Collection Summary
Information for Researchers
Biography
Scope and Content
Collection Summary
Collection Title: Allan Seager papers,
Date (inclusive): 1906-1968
Collection Number: BANC MSS 70/176 z
Creator: Seager, Allan, 1906-1968
Extent:
Number of containers: 5 boxes, 6 cartons, and 5 volumes
Repository: The
Bancroft Library
Berkeley, California 94720-6000
Physical Location: For current information on the location of these materials, please consult the Library's online catalog.
Abstract: Correspondence; typescripts of his short stories and novels; research materials and manuscripts of his biography of Theodore
Roethke, The Glass House; diaries, 1924-1931, and diary notes, 1931-1960.
Correspondence; typescripts of his short stories and novels; research materials and manuscript of his biography of Theodore
Roethke, The Glass House; diaries, 1924-1931, and diary notes, 1931-1960.
With these: a few papers of Seager's grandfather, John Brathwaite Allan, including 3 v. of Civil War diaries, 1861-1864.
Languages Represented:
English
Information for Researchers
Access
Collection is open for research.
Publication Rights
Copyright has not been assigned to The Bancroft Library. All requests for permission to publish or quote from manuscripts
must be submitted in writing to the Head of Public Services. Permission for publication is given on behalf of The Bancroft
Library as the owner of the physical items and is not intended to include or imply permission of the copyright holder, which
must also be obtained by the reader.
Preferred Citation
[Identification of item], Allan Seager papers, BANC MSS 70/176 z, The Bancroft Library, University of California, Berkeley.
Related Collections
Material Cataloged Separately
- Photographs of Seager have been transferred to the Pictorial Collections of The Bancroft Library.
Biography
Born in Adrian, Michigan on February 5, 1906, Allan Seager, author and biographer of the poet Theodore Roethke, moved with
his family at the age of eleven to Memphis, Tennessee where he lived until his college days. He was graduated from the University
of Michigan in 1930, and was elected to Phi Beta Kappa. He then won a Rhodes Scholarship and went to Oriel College. Oxford
in the fall of 1930. While at Oxford he contracted tuberculosis and subsequently returned to America for treatment. He later
resumed his studies in England, after which he became editor of the magazine
Vanity Fair until it ceased publication. He then commenced his teaching career in English Department at the University of Michigan, a
post he retained until he died of cancer on May 10, 1968, with the exception of the academic year 1944-1945 when he was a
visiting professor at Bennington.
Seager was the author of numerous short stories published in
Esquire,
Colliers.
Saturday Evening Post,
Good Housekeeping and other magazines. Some of these stories were collected into two books -
The Old Man of the Mountain and
A Frieze of Girls. His novels, among them
Equinox (1943),
The Inheritance (1948),
Amos Berry (1953) and
Death of Anger (1960), received mixed critical acclaim.

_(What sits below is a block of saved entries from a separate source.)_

-- ==== Sys2Proof/Machine/Crypto.lean ====
section
/-! DEFINITION. SHA-256 (FIPS 180-4) and ECDSA over P-256, which R319, R564, R568 and R570 name. Coordinates and signature parts are
most significant byte first. -/

namespace Sys2Proof.Machine

/-- Unsigned value of bytes, most significant first. -/
def ofBE (l : List Byte) : Nat := l.foldl (fun (acc : Nat) b => acc * 256 + b.toNat) 0

/-- The bytes of a value, most significant first. -/
def toBE (n : Nat) (x : Nat) : List Byte := (toLE n x).reverse

/-! ### SHA-256 -/

/-- The largest number below 2^n whose k-th power is at most x, one binary digit at a time. -/
def kthRoot (k : Nat) : Nat → Nat → Nat
  | 0, _ => 0
  | n + 1, x =>
    let r := 2 * kthRoot k n (x / 2 ^ k)
    if (r + 1) ^ k ≤ x then r + 1 else r

/-- The primes up to 311: those up to 17, and the numbers beyond that share no factor with their product. -/
def shaPrimes : List Nat :=
  let small := [2, 3, 5, 7, 11, 13, 17]
  small ++ (List.range 312).filter (fun n => decide (17 < n) && Nat.gcd n (small.foldl (· * ·) 1) == 1)

/-- First 32 bits of the fraction of a k-th root (FIPS 180-4, 4.2.2 and 5.3.3). -/
def rootFraction (k p : Nat) : Nat := kthRoot k 35 (p * 2 ^ (32 * k)) % 2 ^ 32

/-- Round constants from the cube roots of 64 primes, and the first hash value from the square roots of eight. -/
def shaK : List Nat := shaPrimes.map (rootFraction 3)
def shaInit : List Nat := (shaPrimes.take 8).map (rootFraction 2)

/-- Rotation of a 32-bit word to the right. -/
def rotr (n x : Nat) : Nat := x / 2 ^ n + x % 2 ^ n * 2 ^ (32 - n)

/-- Extend the message schedule, newest word first. -/
def shaSched : Nat → List Nat → List Nat
  | 0, w => w
  | n + 1, w =>
    let x := w.getD 14 0
    let y := w.getD 1 0
    let s0 := rotr 7 x ^^^ rotr 18 x ^^^ (x / 2 ^ 3)
    let s1 := rotr 17 y ^^^ rotr 19 y ^^^ (y / 2 ^ 10)
    shaSched n (((w.getD 15 0 + s0 + w.getD 6 0 + s1) % 2 ^ 32) :: w)

/-- The rounds of one block. -/
def shaRounds : List (Nat × Nat) → Nat → Nat → Nat → Nat → Nat → Nat → Nat → Nat → List Nat
  | [], a, b, c, d, e, f, g, h => [a, b, c, d, e, f, g, h]
  | (k, w) :: r, a, b, c, d, e, f, g, h =>
    let s1 := rotr 6 e ^^^ rotr 11 e ^^^ rotr 25 e
    let ch := (e &&& f) ^^^ ((2 ^ 32 - 1 - e) &&& g)
    let t1 := (h + s1 + ch + k + w) % 2 ^ 32
    let s0 := rotr 2 a ^^^ rotr 13 a ^^^ rotr 22 a
    let maj := (a &&& b) ^^^ (a &&& c) ^^^ (b &&& c)
    shaRounds r ((t1 + s0 + maj) % 2 ^ 32) a b c ((d + t1) % 2 ^ 32) e f g

/-- One block of 64 bytes. -/
def shaBlock (st : List Nat) (b : List Byte) : List Nat :=
  let w0 := ((chunks 4 16 b).map ofBE).reverse
  let w := (shaSched 48 w0).reverse
  let g := fun (i : Nat) => st.getD i 0
  let r := shaRounds (shaK.zip w) (g 0) (g 1) (g 2) (g 3) (g 4) (g 5) (g 6) (g 7)
  (st.zip r).map (fun e => (e.1 + e.2) % 2 ^ 32)

/-- SHA-256 of a message. -/
def sha256 (m : List Byte) : List Byte :=
  let n := m.length
  let pad := (119 - n % 64) % 64
  let msg := m ++ [0x80] ++ List.replicate pad 0 ++ toBE 8 (8 * n)
  (((chunks 64 (msg.length / 64) msg).foldl shaBlock shaInit).map (toBE 4)).flatten

/-! ### P-256 -/

def p256P : Nat := 0xffffffff00000001000000000000000000000000ffffffffffffffffffffffff
def p256N : Nat := 0xffffffff00000000ffffffffffffffffbce6faada7179e84f3b9cac2fc632551
def p256B : Nat := 0x5ac635d8aa3a93e7b3ebbd55769886bc651d06b0cc53b0f63bce3c3e27d2604b
def p256G : Nat × Nat := (0x6b17d1f2e12c4247f8bce6e563a440f277037d812deb33a0f4a13945d898c296,
  0x4fe342e2fe1a7f9b8ee7eb4a7c0f9e162bce33576b315ececbb6406837bf51f5)

/-- Power modulo m, over the bits of the exponent. -/
def powMod (m : Nat) : Nat → Nat → Nat → Nat → Nat
  | 0, _, _, acc => acc
  | k + 1, b, e, acc => powMod m k (b * b % m) (e / 2) (if e % 2 = 1 then acc * b % m else acc)

/-- Inverse modulo a prime. -/
def invMod (m x : Nat) : Nat := powMod m 256 (x % m) (m - 2) 1

/-- Sum of two points of the curve; `none` is the point at infinity. -/
def ptAdd (a b : Option (Nat × Nat)) : Option (Nat × Nat) :=
  match a, b with
  | none, q => q
  | q, none => q
  | some (x1, y1), some (x2, y2) =>
    let p := p256P
    if x1 = x2 ∧ (y1 + y2) % p = 0 then none
    else
      let l := if x1 = x2 then (3 * x1 * x1 + (p - 3)) * invMod p (2 * y1) % p else (y2 + p - y1) * invMod p (x2 + p - x1) % p
      let x3 := (l * l + 2 * p - x1 - x2) % p
      some (x3, (l * (x1 + p - x3) + p - y1) % p)

/-- Multiple of a point, over the bits of the factor. -/
def ptMul : Nat → Nat → Option (Nat × Nat) → Option (Nat × Nat) → Option (Nat × Nat)
  | 0, _, _, acc => acc
  | k + 1, e, q, acc => ptMul k (e / 2) (ptAdd q q) (if e % 2 = 1 then ptAdd acc q else acc)

/-- A point lies on the curve (R564). -/
def onCurve (x y : Nat) : Bool :=
  decide (x < p256P ∧ y < p256P) && decide (y * y % p256P = (x * x * x + (p256P - 3) * x + p256B) % p256P)

/-- A public key as 64 bytes: x and y (R564). -/
def keyPoint (key : List Byte) : Nat × Nat := (ofBE (key.take 32), ofBE ((key.drop 32).take 32))

/-- ECDSA P-256 verification of a 64-byte signature over a message with SHA-256 (R568). -/
def ecdsaOk (q : Nat × Nat) (msg sig : List Byte) : Bool :=
  let r := ofBE (sig.take 32)
  let s := ofBE ((sig.drop 32).take 32)
  let z := ofBE (sha256 msg)
  if sig.length ≠ 64 ∨ r = 0 ∨ p256N ≤ r ∨ s = 0 ∨ p256N ≤ s ∨ ¬ onCurve q.1 q.2 then false
  else
    let w := invMod p256N s
    match ptAdd (ptMul 256 (z * w % p256N) (some p256G) none) (ptMul 256 (r * w % p256N) (some q) none) with
    | none => false
    | some (x, _) => decide (x % p256N = r)

end Sys2Proof.Machine
end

In 1965 Theodore Roethke's widow, Beatrice, commissioned Seager to write a biography of her husband. Seager's friendship with
Roethke had been of long duration, and with the financial assistance of a Guggenheim Fellowship, he interviewed acquaintances
of the poet from various periods of his life, his travels taking him as far as Dublin. The biography,
The Glass House went through many revisions and was considerably altered before its publication in October 1968 after Seager's death.
Scope and Content
The collection, purchased from Mrs. Allan Seager, in May 1970, contains correspondence, much of it relating to Theodore Roethke,
and to his own writing; publisher's copies, galleys and printed versions of many of his short stories; manuscripts of his
novels
Equinox,
Amos Berry,
Death of Anger and
The Inheritance; working materials (interviews, photocopy of original Roethke material, chronological notes. etc.), manuscripts, printer's
copy and galleys of
The Glass House. Also included are diaries for the years 1924-1928, 1930-1931 as well as diary notes of ideas or events, some of which were
used at later periods in his writings. There are also a few family papers, among them civil war diaries and a few letters
of his grandfather, John Braithwaite Allan.